時は流れて2023年、47都道府県ツアー「KOTOKO 20th Anniversary Tour 47 SKY」が開催され、ROXY SHIZUOKAにKOTOKOさんが現れた。初めて間近で観た神様に、私は泣いた。わざわざ札幌から、私の住む静岡まで来てくれるなんて。
そして2025年、また神様が静岡に降臨した。
1曲目の『泣きたかったんだ』からやられた。これは泣くしかない。MCもほとんどない、シリアス全開なKOTOKOさん。ずっとずっと、こんなライブが観たかった。47都道府県の喜怒哀楽ツアーのうち、静岡が「哀」に選ばれて本当に良かった。
『Lament』、『went away』、『ひとりごと』、『Feel in
tears』、『unsymmetry』、独りぼっちで聴いていたあの曲たちを、KOTOKOさんのライブでファンの皆さんと共有できたあの時間は何ものにも代え難い。
しかも、なんと二つのデビュー曲を歌ってくれた。2000年のI’veデビュー曲『Close to
me…』と、2004年のメジャーデビュー曲『覚えてていいよ』である。こんな素敵なセットリストが他にありますか。
「哀」がテーマだからしっとりした空気になると思いきや、『Re-sublimity』や『Sociometry』、『Restoration~沈黙の空~』といった切なくも燃える曲が挟まれて、ジャンプしたり拳を上げたりで汗びっしょりになった。
驚いたのは、終盤の『I pray to stop my cry』で会場が沸いたことだった。ライブで盛り上がる雰囲気の曲ではなく、むしろクラブで流れていそうなお洒落な曲だ。個人的に大好きで、後年に何度もカバー・アレンジ版が出ている2001年の名曲であるが、元がハードな内容の18禁ゲームの主題歌であることを考えると、すげえな・・・と思ってしまった。もしKOTOKOさんがメジャーシーンで活躍していなかったら、この曲もアンダーグラウンドな存在のままで、こんな地方のライブハウスで盛り上がることもなかったんじゃないかなと思うと、ありがたい気持ちになった。

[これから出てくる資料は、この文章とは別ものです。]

/-- The return address that CALL pushes (R213). -/
theorem State.cursor_call (s : State) : s.cursor [.word] = s.reg .pc + 5 := rfl

theorem State.CanPush.exec_call {s : State} (h : s.CanPush) (addr : Word) :
    exec (.call addr) s = .next (s.afterPush (s.cursor [.word]) addr) := by
  rw [exec, execCall, h.pushWord_eq]
  rfl

theorem State.CanPush.toNat_pushValue {s : State} (h : s.CanPush) (r : Reg) :
    (s.pushValue r).toNat = if r = .sp then (s.reg .sp).toNat - 4 else (s.reg r).toNat := by
  rw [State.pushValue, apply_ite BitVec.toNat, h.toNat_sub_four]

@[simp] theorem State.afterPush_reg_pc (s : State) (v target : Word) : (s.afterPush v target).reg .pc = target :=
  State.reg_setReg_same _ _ _

@[simp] theorem State.afterPush_reg_sp (s : State) (v target : Word) :
    (s.afterPush v target).reg .sp = s.reg .sp - 4 :=
  (State.reg_setReg_ne _ _ (by decide)).trans (State.reg_setReg_same _ _ _)

@[simp] theorem State.afterPush_params (s : State) (v target : Word) : (s.afterPush v target).params = s.params := rfl

/-- A register write changes memory alone. -/
theorem SameControl.setReg {s u : State} (h : SameControl s u) (r : Reg) (v : Word) : SameControl s (u.setReg r v) := h

theorem State.afterPush_sameControl (s : State) (v target : Word) : SameControl s (s.afterPush v target) :=
  ⟨rfl, rfl, rfl, rfl⟩

theorem State.CanPush.afterPush_holdsWord {s : State} (h : s.CanPush) (v target : Word) :
    (s.afterPush v target).HoldsWord ((s.reg .sp).toNat - 4) v := by
  rw [State.afterPush, h.toNat_sub_four]
  exact ((s.withWord_holdsWord _ v).setReg h.le_slot _ _).setReg h.le_slot _ _

theorem State.CanPush.afterPush_sameBytesBut {s : State} (h : s.CanPush) (v target : Word) :
    SameBytesBut s (s.afterPush v target)
      (fun a => InWord ((s.reg .sp).toNat - 4) a ∨ InReg .sp a ∨ InReg .pc a) := by
  simp only [← or_assoc]
  rw [State.afterPush, h.toNat_sub_four]
  exact ((s.withWord_sameBytesBut _ v).setReg .sp _).setReg .pc _

/-! ### The next state of an accepted POP or RET -/

/-- The stack holds a word inside memory: what a pop needs to be accepted (R172). -/
def State.CanPop (s : State) : Prop :=
  (s.reg .sp).toNat < s.params.stackBase ∧ (s.reg .sp).toNat + 4 ≤ s.params.memSize

/-- The word at `sp`. -/
def State.top (s : State) : Word := leWord (s.mem.readBytes (s.reg .sp).toNat 4)

theorem State.toNat_top (s : State) : s.top.toNat = s.wordAt (s.reg .sp).toNat := s.toNat_leWord_readBytes _

theorem State.CanPop.topWord_eq {s : State} (h : s.CanPop) : s.topWord = .ok s.top := by
  obtain ⟨hbase, hmem⟩ := h
  exact (State.topWord_ok_iff s _).mpr ⟨hbase, hmem, rfl⟩
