-- ==== Sys2Proof/Syntax.lean ====
section
/-! DEFINITION. The commands of the block: one constructor per row of spec/opcode_table.json, and the operand types. -/
namespace Sys2Proof

/-- What the check of a row or a burst finds (03 R88, 14 source 24): the model's input for errors of the memory. -/
inductive EccEvent where
  /-- No error. -/
  | clean
  /-- A single-bit error, corrected. -/
  | corrected
  /-- An uncorrectable error in a word. -/
  | bad (word : Nat)
  deriving DecidableEq, Repr

/-- What happens on Glasshouse rows that a command reads or writes: what their checks find, and the rows on which it meets
another access (03 R73 to R75, R87, R88). -/
structure RowEvents where
  /-- Rows read whose check finds something, with what it finds -/
  ecc : List (Nat × EccEvent) := []
  /-- Rows on which the access meets another -/
  meets : List Nat := []
  deriving DecidableEq, Repr

/-- A pavilion whose array, Hem unit or golden run acts, with what happens on the rows that it reads and writes. -/
structure PavRows where
  /-- The pavilion -/
  pav : Nat
  /-- What happens on the rows -/
  ev : RowEvents := {}
  deriving DecidableEq, Repr

/-- What happens on the data of a read in one region: what its check finds, and the rows on which it meets another access. -/
structure ReadEvents where
  /-- What the check of the data finds -/
  ecc : EccEvent := .clean
  /-- Rows on which the access meets another -/
  meets : List Nat := []
  deriving DecidableEq, Repr

/-- Bytes that the host writes through BAR4, with the rows on which the write meets another access. -/
structure WindowData where
  /-- The bytes -/
  bytes : List Byte
  /-- Rows on which the write meets another access -/
  meets : List Nat := []
  deriving DecidableEq, Repr

/-- The rows that a crossing took in one beat, with those on which their release meets another access. -/
structure CrossingBeat where
  /-- The beat -/
  beat : Nat
  /-- Rows on which a release meets another access -/
  meets : List Nat := []
  deriving DecidableEq, Repr

/-- What happens where an Icehouse releases a request. -/
structure ReplyEvents where
  /-- What the check of the data finds -/
  ecc : EccEvent := .clean
  /-- The row that is written meets another access -/
  meets : Bool := false
  deriving DecidableEq, Repr

/-- The threads of a core that are ready, as a mask, with what the check of the issued instruction's data finds. -/
structure IssueEvents where
  /-- Bit `t`: thread `t` is ready -/
  ready : Nat
  /-- What the check of the data finds -/
  ecc : EccEvent := .clean
  deriving DecidableEq, Repr

/-- A Drape engine that writes, with the rows on which its writes meet another access. -/
structure EngineRows where
  /-- The engine, 0 or 1 -/
  engine : Nat
  /-- Rows on which a write meets another access -/
  meets : List Nat := []
  deriving DecidableEq, Repr

/-- A word of BAR0 that the host reads, with what its check finds where it is a word of message RAM. -/
structure WordRead where
  /-- The offset -/
  off : Nat
  /-- What the check of the word finds -/
  ecc : EccEvent := .clean
  deriving DecidableEq, Repr

/-- Does a mover's row meet another access where it is read, and where it is written (03 R73 to R75)? -/
structure MoveMeets where
  /-- Where it is read -/
  read : Bool := false
  /-- Where it is written -/
  write : Bool := false
  deriving DecidableEq, Repr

今回のツアーは、辛い時期を乗り越えさせてくれた曲がいっぱい詰まった、あまりにも思い入れの深いライブだった。KOTOKOさんは、5列目くらいにいた私の、ぐちゃぐちゃな表情を見ていただろうか。あなたの作品に、こんなにも救われた人間がいることを、どうしても伝えたかったです。おかげさまで、今はあの頃よりも元気になって、あなたの前に立つことができました。また、あなたの御姿を拝める日が来るでしょうか。大好きです、KOTOKOさん。
追記。そういえば、ライブの1週間前くらいにKOTOKOさんが夢に出てきた。こんなことは初めてだった。私は泣きながら「あなたのことが大好きです」みたいなことを言って、握手したのを覚えている。小さくて、温かい手だった。そりゃあ、170cmの私が、150cmのKOTOKOさんの手を握ったのだから、そう感じて当たり前だろう。ということは、あれは絶対KOTOKOさんご本人だったに違いない。